▸ **WHAT THE TASK ASKS**:
Only the lines from the beginning of the data below through the line that contains "the queue. -/" should be repeated, exactly as written.

▸ **DATA FOR REVIEW**:
..........

-- ==== Sys2Proof/Certificates/Slice0/Obligations.lean ====
section
/-! DEFINITION. The statements about the block that the provers prove. -/

open Sys2Proof Sys2Proof.Machine

/-- A step takes the command at the front of the queue. -/
def Obligations.StepRunsFrontCommand : Prop :=
  ∀ (c : Instr) (s : State) (rest : List Instr), s.pending = c :: rest →
    step s = exec c { s with pending := rest }

/-- R505. That a step with no command is a CLK_CORE edge is the model's choice. -/
def Obligations.EmptyQueueIsOneClockEdge : Prop :=
  ∀ s : State, s.pending = [] → ∃ t, step s = .next t ∧
    t.btUnits =
      (s.btUnits + (2 ^ 32 + (s.rateY * 2 ^ 32).floor).toNat) % 2 ^ 96 ∧
    t = { s with bt := t.bt, frac := t.frac, tm := t.tm }

/-- Every command completes, and the queue is left to the step. -/
def Obligations.NoCommandTouchesTheQueue : Prop :=
  ∀ (c : Instr) (s : State), Runs c s (fun t => t.pending = s.pending)

/-- The cabinet's canonical form is an invariant of every step. -/
def Obligations.CabinetFormKeptByEveryStep : Prop :=
  ∀ s t : State, CabWf s.cab → step s = .next t → CabWf t.cab

/-- The invariants of the step hold at reset. -/
def Obligations.InvariantsHoldAtReset : Prop :=
  CabWf State.reset.cab ∧ (∀ a, State.reset.cabByte a = 0) ∧ EdgeLedgers State.reset ∧
    VoltLedgers State.reset

/-- R14, R15, R18: no other command starts, stops or moves the cycle. -/
def Obligations.OnlyCycleCommandsMoveTheBeat : Prop :=
  ∀ (c : Instr) (s t : State), c.movesBeat = false → exec c s = .next t →
    t.cyc.beat = s.cyc.beat

/-- R507, R735, and the reset values of the register tables. -/
def Obligations.ResetLeavesTheBlockReleased : Prop :=
  let r := State.reset
  r.bt = 0 ∧ r.frac = 0 ∧ r.cyc.running = false ∧ r.cyc.count = 0 ∧ (∀ d, r.isOn d = true) ∧
    (∀ q k, r.rg q k = q.reset) ∧ (∀ q k, r.stg q k = r.rg q k) ∧ r.pending = [] ∧ r.outputs = [] ∧
    (∀ n, (r.cq n).buf = []) ∧ r.host.queue = [] ∧
    r.rg DISP_CYC_PERIOD = 0x7A12 ∧ r.rg DISP_CYC_HINGE = 0x7D0 ∧ r.rg DISP_CYC_SAMPLE = 0x3E8 ∧
    r.rg DISP_CYC_CARRIER = 0xBB8 ∧ r.rg DISP_CYC_DEADLINE = 0 ∧ r.rg DISP_CYC_CTL = 0x300

/-- R8, and what it is for. -/
def Obligations.StampsOrderAcrossTheWrap : Prop :=
  (∀ a b : W32, bt32After a b = true ↔
    1 ≤ (a.toNat + 2 ^ 32 - b.toNat) % 2 ^ 32 ∧ (a.toNat + 2 ^ 32 - b.toNat) % 2 ^ 32 ≤ 2 ^ 31 - 1) ∧
  (∀ a b : W32, bt32After a b = true → bt32After b a = false) ∧
  ∀ t u : W64, t.toNat < u.toNat → u.toNat - t.toNat < 2 ^ 31 →
    bt32After (u.setWidth 32) (t.setWidth 32) = true

/-- R4, R610: words of the cabinet are little-endian. -/
def Obligations.CabinetWordsReadBack : Prop :=
  ∀ (s : State) (a : Nat) (v : W32),
    (∀ i, i < 4 → (s.setCabWord a v).cabByte (a + i) = v.extractLsb' (8 * i) 8) ∧
    (s.setCabWord a v).cabWord a = v ∧
    ∀ b, (b < a ∨ a + 4 ≤ b) → (s.setCabWord a v).cabByte b = s.cabByte b

/-- R14. -/
def Obligations.CycleRunFixesTheFirstT0 : Prop :=
  ∀ (s : State) (limit : BitVec 4), s.isOn 1 = true →
    let p := s.rf DISP_CYC_PERIOD 0 19 0
    12500 ≤ p → p ≤ 1000000 → s.bt.toNat + 1100000 < 2 ^ 64 →
    Runs (.cycleRun limit) s (fun t =>
      t.cyc.running = true ∧ t.cyc.stopPend = false ∧ bitOf (t.rg DISP_CYC_CTL) 0 = true ∧
      (s.cyc.running = false → t.cyc.nextT0.toNat % p = 0 ∧
        s.bt.toNat + 100000 ≤ t.cyc.nextT0.toNat ∧ t.cyc.nextT0.toNat < s.bt.toNat + 100000 + p) ∧
      (s.cyc.running = true → t.cyc = { s.cyc with stopPend := false }) ∧
      SameRegsBut s t [regKey DISP_CYC_CTL 0] ∧ t = { s with cyc := t.cyc, regs := t.regs })

/-- R15, R16 and R59. -/
def Obligations.CycleStopEndsOrIsRefused : Prop :=
  ∀ (s : State) (limit : BitVec 4), s.isOn 1 = true →
    let lim (t : State) : Nat := t.rf DISP_CYC_CTL 0 11 8
    let want : Nat := if limit = 0 then lim s else limit.toNat
    Runs (.cycleRun limit) s (fun t => lim t = want) ∧
    (s.anyAxis = false → Runs (.cycleStop limit) s (fun t =>
      bitOf (t.rg DISP_CYC_CTL) 0 = false ∧ lim t = want ∧
      t.cyc = (if s.cyc.running then { s.cyc with stopPend := true } else s.cyc) ∧
      SameRegsBut s t [regKey DISP_CYC_CTL 0] ∧ t = { s with cyc := t.cyc, regs := t.regs })) ∧
    (s.anyAxis = true → Runs (.cycleStop limit) s (fun t => ∃ u : State, t = u.post 0x0C03 .warn 0 ∧
      bitOf (u.rg DISP_CYC_CTL) 0 = bitOf (s.rg DISP_CYC_CTL) 0 ∧ lim u = want ∧
      SameRegsBut s u [regKey DISP_CYC_CTL 0] ∧ u = { s with regs := u.regs }))

/-- The steps of a cycle, by the beat they leave. -/
def Obligations.CycleStepsInTheirPhases : Prop :=
  ∀ s : State,
    (s.cyc.running = true → s.cyc.stopPend = false → Runs .hingePoint s (fun t =>
      t.cyc.beat = { s.cyc.beat with
        count := s.cyc.count + 1, t0 := t.cyc.t0, phase := .active, checked := false,
        sampled := false, trainSent := false } ∧
      (s.cyc.phase = .sill → s.cyc.checked = true → t.cyc.t0 = s.cyc.nextT0))) ∧
    (s.cyc.running = true → s.cyc.checked = false → Runs .commitSetCheck s (fun t =>
      t.cyc.beat = { s.cyc.beat with checked := true })) ∧
    (s.cyc.running = true → s.cyc.phase = .active → s.cyc.sampled = false →
      ∀ lines, Runs (.sampleInstant lines) s (fun t =>
        t.cyc.beat = { s.cyc.beat with sampled := true })) ∧
    (s.cyc.running = true → s.cyc.phase = .active → s.cyc.trainSent = false →
      Runs .carrierTrain s (fun t => t.cyc.beat = { s.cyc.beat with trainSent := true })) ∧
    (s.cyc.running = true → s.cyc.phase = .active → Runs .deadlineAbort s (fun t =>
      t.cyc.beat = { s.cyc.beat with phase := .drain })) ∧
    (s.cyc.running = true → s.cyc.phase = .drain → Runs .drainComplete s (fun t =>
      t.cyc.beat = { s.cyc.beat with phase := .sill })) ∧
    (s.cyc.running = true → s.cyc.stopPend = true → Runs .cycleEnd s (fun t =>
      t.cyc.running = false ∧ t.cyc.stopPend = false ∧ t.cyc.phase = .idle ∧
      t.cyc.count = s.cyc.count)) ∧
    (s.cyc.running = false → ∀ c ∈ [Instr.hingePoint, .carrierTrain, .deadlineAbort, .drainComplete,
      .cycleEnd], exec c s = .next s)

/-- R51, R52, R775. -/
def Obligations.ScrubberVisitsItsUnits : Prop :=
  ∀ (s : State) (bank : Fin 8) (ecc : Ecc) (w : Fin 16), s.isOn (7 + bank.val) = true →
    let u := tget 0 s.cyc.scrubUnit bank.val
    Runs (.scrubGrant bank ecc w) s (fun t =>
      tget 0 t.cyc.scrubUnit bank.val = (u + 1) % 16384 ∧
      (∀ k, k ≠ bank.val → tget 0 t.cyc.scrubUnit k = tget 0 s.cyc.scrubUnit k) ∧
      t.rg CAB_ECC_CORR = (if ecc = .corrected then satAdd (s.rg CAB_ECC_CORR) 1 else s.rg CAB_ECC_CORR) ∧
      t.rg CAB_ECC_UE = (if ecc = .uncorrectable then satAdd (s.rg CAB_ECC_UE) 1 else s.rg CAB_ECC_UE) ∧
      (ecc = .uncorrectable → t.rg CAB_UE_ADDR =
        BitVec.ofNat 32 (2 ^ 31 + (bank.val * 0x100000 + u * 64 + 4 * w.val))) ∧
      SameRegsBut s t [regKey CAB_ECC_CORR 0, regKey CAB_ECC_UE 0, regKey CAB_UE_ADDR 0, regKey CAB_SWEEPS 0] ∧
      t.cyc = { s.cyc with scrubUnit := t.cyc.scrubUnit, sweeps := t.cyc.sweeps } ∧
      t = { s with regs := t.regs, cyc := t.cyc })

/-- R76, R80. -/
def Obligations.DispatchedStageStartsAtItsEntry : Prop :=
  ∀ (s : State) (e k c i slot : Nat) (x : StageRun), s.nextDispatch = some (e, k, c, i, x) →
    s.resident c = some (e, slot) → (s.stage? c i).isSome = true → i < 16 → c < 256 → slot < 12 → e < 24 →
    Runs (.stageDispatch none) s (fun t => ∃ u : State, t = u.noteLost ∧
      (u.eng e).pc = stwEntry (s.stw c i) ∧ tget 0 (u.eng e).base 0 = BitVec.ofNat 14 (slot * 1024) ∧
      (u.eng e).dreg 0 = BitVec.ofNat 24 c ∧
      (u.eng e).dreg 1 = BitVec.ofNat 24 (i + if x.cancelRun then 0x800000 else 0) ∧
      (∃ r, (u.eng e).run = some r ∧ r.ctx = c ∧ r.stage = i ∧ r.slot = slot) ∧
      (u.stage? c i).map StageRun.st = some .running ∧ (u.ctx c).aff = e ∧
      ∀ e', e' ≠ e → u.eng e' = s.eng e')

..........

▸ **RESPONSE BOX**:
-- ==== Sys2Proof/Certificates/Slice0/Obligations.lean ====
section
/-! DEFINITION. The statements about the block that the provers prove. -/

open Sys2Proof Sys2Proof.Machine

/-- A step takes the command at the front of the queue. -/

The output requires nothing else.